И вот они сидят на своих местах. Сняли кители, закинули фуражки, Гузик открывает боковые форточки, налаживает вентиляторы, смахивает пот со лба, ерошит курчавую, как у негра, шевелюру.
— Полегше вроде?
— Хорош, — говорит Прохоров, второй пилот. — Обдувает. Слушай, как Наташка? Жениться не надумал еще?
— А куда спешить-то? — говорит Гузик.
— Попробуй, жени такого, — хмыкает Крымов. — Задачка!
Но его перебивает начальник службы перевозок по УКВ-станции:
— 86015-й! Погрузку блока питания, багажа, пассажиров начинаю.
Уже заправлены баки, сейчас приедет бригада бортпроводниц, блокпитовцы втащат по галерейке контейнеры с едой и льдом, и повалят, загалдят пассажиры: дамочки в пестрых платьях, ребятня, морячки, офицеры, интуристы — загорелая с юга, шумная, чуть-чуть разволнованная скорым отлетом публика.

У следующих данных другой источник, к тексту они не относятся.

-- ==== Sys2Proof/Machine/RvFloat.lean ====
section
/-! DEFINITION. The fox core's scalar floating point: the F and D extensions (R167). Encodings, NaN boxing and flags are those of the
RISC-V unprivileged specification, which R167 names (PRESUMED, log entry 12). -/

namespace Sys2Proof.Machine

open Sys2Proof

/-! ### Flags: NV 16, DZ 8, OF 4, UF 2, NX 1 -/

/-- A result pattern with its flags. -/
abbrev FRes := Nat × Nat

/-- Whether a pattern is a NaN. -/
def Fmt.isNan (f : Fmt) (n : Nat) : Bool := (f.decode n).isNan
/-- Whether a pattern is a signalling NaN. -/
def Fmt.isSnan (f : Fmt) (n : Nat) : Bool := f.isNan n && !bit n (f.fb - 1)

/-- Whether a magnitude is still below the smallest normal value after rounding with an unbounded exponent. -/
def Fmt.tiny (f : Fmt) (mode : RMode) (neg : Bool) (m : Nat) (e : Int) : Bool :=
  let g : Fmt := { f with bias := f.bias + 100000 }
  decide ((g.roundMag mode neg m e).1 / 2 ^ f.fb < 100001)

/-- Round with the flags OF, UF and NX. -/
def Fmt.roundF (f : Fmt) (mode : RMode) (x : Num) : FRes :=
  match x with
  | .fin neg m e =>
    let r := f.roundMag mode neg m e
    if r.1 ≤ f.maxPat then
      (f.sign neg + r.1, if r.2 then (if decide (m ≠ 0) && f.tiny mode neg m e then 3 else 1) else 0)
    else (f.round mode x, 5)
  | y => (f.round mode y, 0)

/-- Round to odd, with flags: toward zero, with the last bit set where that is inexact. -/
def Fmt.roundOdd (f : Fmt) (x : Num) : FRes :=
  let r := f.roundF .rtz x
  if r.2 % 2 = 1 then (r.1 / 2 * 2 + 1, r.2) else r

/-- Complete an operation: NV where an input is signalling or a NaN comes from inputs that are none. -/
def Fmt.finish (f : Fmt) (mode : RMode) (ins : List Nat) (r : Num) : FRes :=
  let p := f.roundF mode r
  let nv := ins.any f.isSnan || (r.isNan && !ins.any f.isNan)
  (p.1, p.2 ||| (if nv then 16 else 0))

/-- Sum with flags. -/
def Fmt.addF (f : Fmt) (mode : RMode) (a b : Nat) : FRes :=
  f.finish mode [a, b] (Num.addWith (decide (mode = .rdn)) (f.decode a) (f.decode b))

/-- A pattern with its sign flipped. -/
def Fmt.flip (f : Fmt) (a : Nat) : Nat := a ^^^ 2 ^ (f.width - 1)

/-- Difference with flags. -/
def Fmt.subF (f : Fmt) (mode : RMode) (a b : Nat) : FRes :=
  f.finish mode [a, b] (Num.addWith (decide (mode = .rdn)) (f.decode a) (f.decode b).neg)

/-- Product with flags. -/
def Fmt.mulF (f : Fmt) (mode : RMode) (a b : Nat) : FRes := f.finish mode [a, b] ((f.decode a).mul (f.decode b))

/-- Quotient with flags: DZ for a finite non-zero value over zero. -/
def Fmt.divF (f : Fmt) (mode : RMode) (a b : Nat) : FRes :=
  let x := f.decode a
  let y := f.decode b
  let p := f.finish mode [a, b] (x.div y)
  let dz := y.isZero && !x.isZero && (match x with
    | .fin .. => true
    | _ => false)
  (p.1, p.2 ||| (if dz then 8 else 0))

/-- Square root with flags. -/
def Fmt.sqrtF (f : Fmt) (mode : RMode) (a : Nat) : FRes := f.finish mode [a] (f.decode a).sqrt

/-- a × b + c with one rounding and flags; `np` negates the product, `nc` the addend. Infinity times zero is invalid whatever c is. -/
def Fmt.fmaF (f : Fmt) (mode : RMode) (np nc : Bool) (a b c : Nat) : FRes :=
  let x := f.decode a
  let y := f.decode b
  let p := if np then (x.mul y).neg else x.mul y
  let z := if nc then (f.decode c).neg else f.decode c
  let r := f.finish mode [a, b, c] (Num.addWith (decide (mode = .rdn)) p z)
  (r.1, r.2 ||| (if p.isNan && !x.isNan && !y.isNan then 16 else 0))

/-- minimumNumber and maximumNumber with flags. -/
def Fmt.minMaxF (f : Fmt) (isMax : Bool) (a b : Nat) : FRes :=
  let fl := if f.isSnan a || f.isSnan b then 16 else 0
  if f.isNan a && f.isNan b then (f.nan, fl)
  else if f.isNan a then (b, fl)
  else if f.isNan b then (a, fl)
  else (f.minMax isMax a b, fl)

/-- Comparisons with flags: 0 less or equal, 1 less, 2 equal (quiet). -/
def Fmt.cmpF (f : Fmt) (op a b : Nat) : FRes :=
  let un := f.isNan a || f.isNan b
  let nv := if op = 2 then f.isSnan a || f.isSnan b else un
  let o := Num.cmp (f.decode a) (f.decode b)
  let t := match op with
    | 0 => decide (o = .lt ∨ o = .eq)
    | 1 => decide (o = .lt)
    | _ => decide (o = .eq)
  (b2n (!un && t), if nv then 16 else 0)

/-- Sign injection: 0 the other's sign, 1 its opposite, 2 the exclusive or. -/
def Fmt.sgnj (f : Fmt) (op a b : Nat) : Nat :=
  let w := f.width - 1
  let s := match op with
    | 0 => bit b w
    | 1 => !bit b w
    | _ => bit a w != bit b w
  a % 2 ^ w + f.sign s

/-- The ten classes of FCLASS. -/
def Fmt.classify (f : Fmt) (a : Nat) : Nat :=
  match f.decode a with
  | .nan => if f.isSnan a then 256 else 512
  | .inf s => if s then 1 else 128
  | .fin s m _ =>
    if m = 0 then (if s then 8 else 16)
    else if bits a f.fb f.eb = 0 then (if s then 4 else 32)
    else if s then 2 else 64

/-- Convert to an `n`-bit integer with flags: out of range saturates with NV, and NaN gives the largest. -/
def Fmt.toIntF (f : Fmt) (mode : RMode) (signed : Bool) (n a : Nat) : FRes :=
  let hi : Int := if signed then (2 ^ (n - 1) : Nat) - 1 else (2 ^ n : Nat) - 1
  let lo : Int := if signed then -((2 ^ (n - 1) : Nat) : Int) else 0
  let x := f.decode a
  match x.toInt mode with
  | some (z, inexact) =>
    if z < lo then (ofInt n lo, 16) else if hi < z then (ofInt n hi, 16) else (ofInt n z, b2n inexact)
  | none => (ofInt n (if x.isNan || !x.isNeg then hi else lo), 16)

/-- Convert an integer. -/
def Fmt.ofIntF (f : Fmt) (mode : RMode) (z : Int) : FRes := f.roundF mode (Num.ofInt z)

/-- Convert between formats with flags. -/
def Fmt.convF (g f : Fmt) (mode : RMode) (a : Nat) : FRes :=
  let p := f.roundF mode (g.decode a)
  (p.1, p.2 ||| (if g.isSnan a then 16 else 0))

/-! ### Registers and rounding modes -/

/-- The rounding direction of a code; none for a reserved one. -/
def rmode (n : Nat) : Option RMode :=
  match n with
  | 0 => some .rne | 1 => some .rtz | 2 => some .rdn | 3 => some .rup | 4 => some .rmm | _ => none

/-- The rounding direction of an instruction, or of frm where it is dynamic. -/
def Fox.rm (c : Fox) (n : Nat) : Option RMode := if n = 7 then rmode (bits c.fcsr 5 3) else rmode n

/-- Accrue flags. -/
def Fox.flags (c : Fox) (fl : Nat) : Fox := { c with fcsr := c.fcsr ||| fl }

/-- A register as a value of a format: a single value that is not boxed reads as NaN. -/
def Fox.rff (c : Fox) (dbl : Bool) (r : Nat) : Nat :=
  let v := (c.rf r).toNat
  if dbl then v else if v / 2 ^ 32 = 2 ^ 32 - 1 then v % 2 ^ 32 else 0x7FC00000

/-- Write a value of a format, boxed. -/
def Fox.wff (c : Fox) (dbl : Bool) (r v : Nat) : Fox :=
  c.wf r (w64 (if dbl then v else v % 2 ^ 32 + 2 ^ 32 * (2 ^ 32 - 1)))

/-- Write a result with its flags. -/
def Fox.putF (c : Fox) (dbl : Bool) (r : Nat) (x : FRes) : Fox := (c.wff dbl r x.1).flags x.2

/-- The format of a size field: single or double. -/
def fpFmt (dbl : Bool) : Fmt := if dbl then .fp64 else .fp32

/-- The conversions to and from integers and the moves and classes of OP-FP. -/
def rvFpInt (c : Fox) (w : Nat) (dbl : Bool) : Option Fox :=
  let f := fpFmt dbl
  let rd := fRd w
  let a := c.rff dbl (fRs1 w)
  let k := fRs2 w
  let n := if k < 2 then 32 else 64
  match f7 w / 4 with
  | 0x18 => if k > 3 then none else (c.rm (f3 w)).map (fun m =>
      let r := f.toIntF m (decide (k % 2 = 0)) n a
      (c.wx rd (if n = 32 then sx32 r.1 else w64 r.1)).flags r.2)
  | 0x1A => if k > 3 then none else (c.rm (f3 w)).map (fun m =>
      let v := (c.rx (fRs1 w)).toNat % 2 ^ n
      c.putF dbl rd (f.ofIntF m (if k % 2 = 0 then sext n v else v)))
  | 0x1C =>
    if k ≠ 0 then none
    else if f3 w = 0 then some (c.wx rd (if dbl then c.rf (fRs1 w) else sx32 (c.rf (fRs1 w)).toNat))
    else if f3 w = 1 then some (c.wx rd (w64 (f.classify a)))
    else none
  | 0x1E => if k = 0 ∧ f3 w = 0 then some (c.wff dbl rd (if dbl then (c.rx (fRs1 w)).toNat else (c.rx (fRs1 w)).toNat % 2 ^ 32)) else none
  | _ => none

/-- OP-FP. -/
def rvOpFp (c : Fox) (w : Nat) : Option Fox :=
  if bits w 25 2 > 1 then none
  else
    let dbl := decide (bits w 25 2 = 1)
    let f := fpFmt dbl
    let rd := fRd w
    let a := c.rff dbl (fRs1 w)
    let b := c.rff dbl (fRs2 w)
    let m := c.rm (f3 w)
    match f7 w / 4 with
    | 0x00 => m.map (fun m => c.putF dbl rd (f.addF m a b))
    | 0x01 => m.map (fun m => c.putF dbl rd (f.subF m a b))
    | 0x02 => m.map (fun m => c.putF dbl rd (f.mulF m a b))
    | 0x03 => m.map (fun m => c.putF dbl rd (f.divF m a b))
    | 0x0B => if fRs2 w = 0 then m.map (fun m => c.putF dbl rd (f.sqrtF m a)) else none
    | 0x04 => if f3 w < 3 then some (c.wff dbl rd (f.sgnj (f3 w) a b)) else none
    | 0x05 => if f3 w < 2 then some (c.putF dbl rd (f.minMaxF (decide (f3 w = 1)) a b)) else none
    | 0x08 =>
      if fRs2 w = 1 - b2n dbl then
        m.map (fun m => c.putF dbl rd ((fpFmt (!dbl)).convF f m (c.rff (!dbl) (fRs1 w))))
      else none
    | 0x14 => if f3 w < 3 then
        let r := f.cmpF (f3 w) a b
        some ((c.wx rd (w64 r.1)).flags r.2)
      else none
    | _ => rvFpInt c w dbl

/-- F and D without memory. -/
def rvFloat (c : Fox) (next w : Nat) : RvOut :=
  let op := w % 128
  if op = 0x53 then (rvOpFp c w).map (fun c => (c, next))
  else if bits w 25 2 > 1 then none
  else
    let dbl := decide (bits w 25 2 = 1)
    let f := fpFmt dbl
    (c.rm (f3 w)).bind (fun m =>
      let go := fun np nc => some (c.putF dbl (fRd w)
        (f.fmaF m np nc (c.rff dbl (fRs1 w)) (c.rff dbl (fRs2 w)) (c.rff dbl (bits w 27 5))), next)
      match op with
      | 0x43 => go false false
      | 0x47 => go false true
      | 0x4B => go true false
      | 0x4F => go true true
      | _ => none)

end Sys2Proof.Machine
end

Вот и бригада. Из «рафика» выскакивают, все в синих формах, пять девчонок.
Гузик, улыбаясь во весь рот, приветствует «хозяек воздушного дома»:
— Салют, девочки! Ирочка, что ты как неживая! Что, уже заморилась? Еще не то будет. Откуда знаю? Хм, теоретически.
— Ох, трепач, ох, артист! — смеются бортпроводницы и смотрят с обожанием. Чуть подмигнув, он поворачивается и уходит в пилотскую.
Усаживается в свое левое кресло фундаментально. Прикидывают с Прохоровым схему центровки. Машина нагружена изрядно, маршрут дальний. Будет тяжелый взлет.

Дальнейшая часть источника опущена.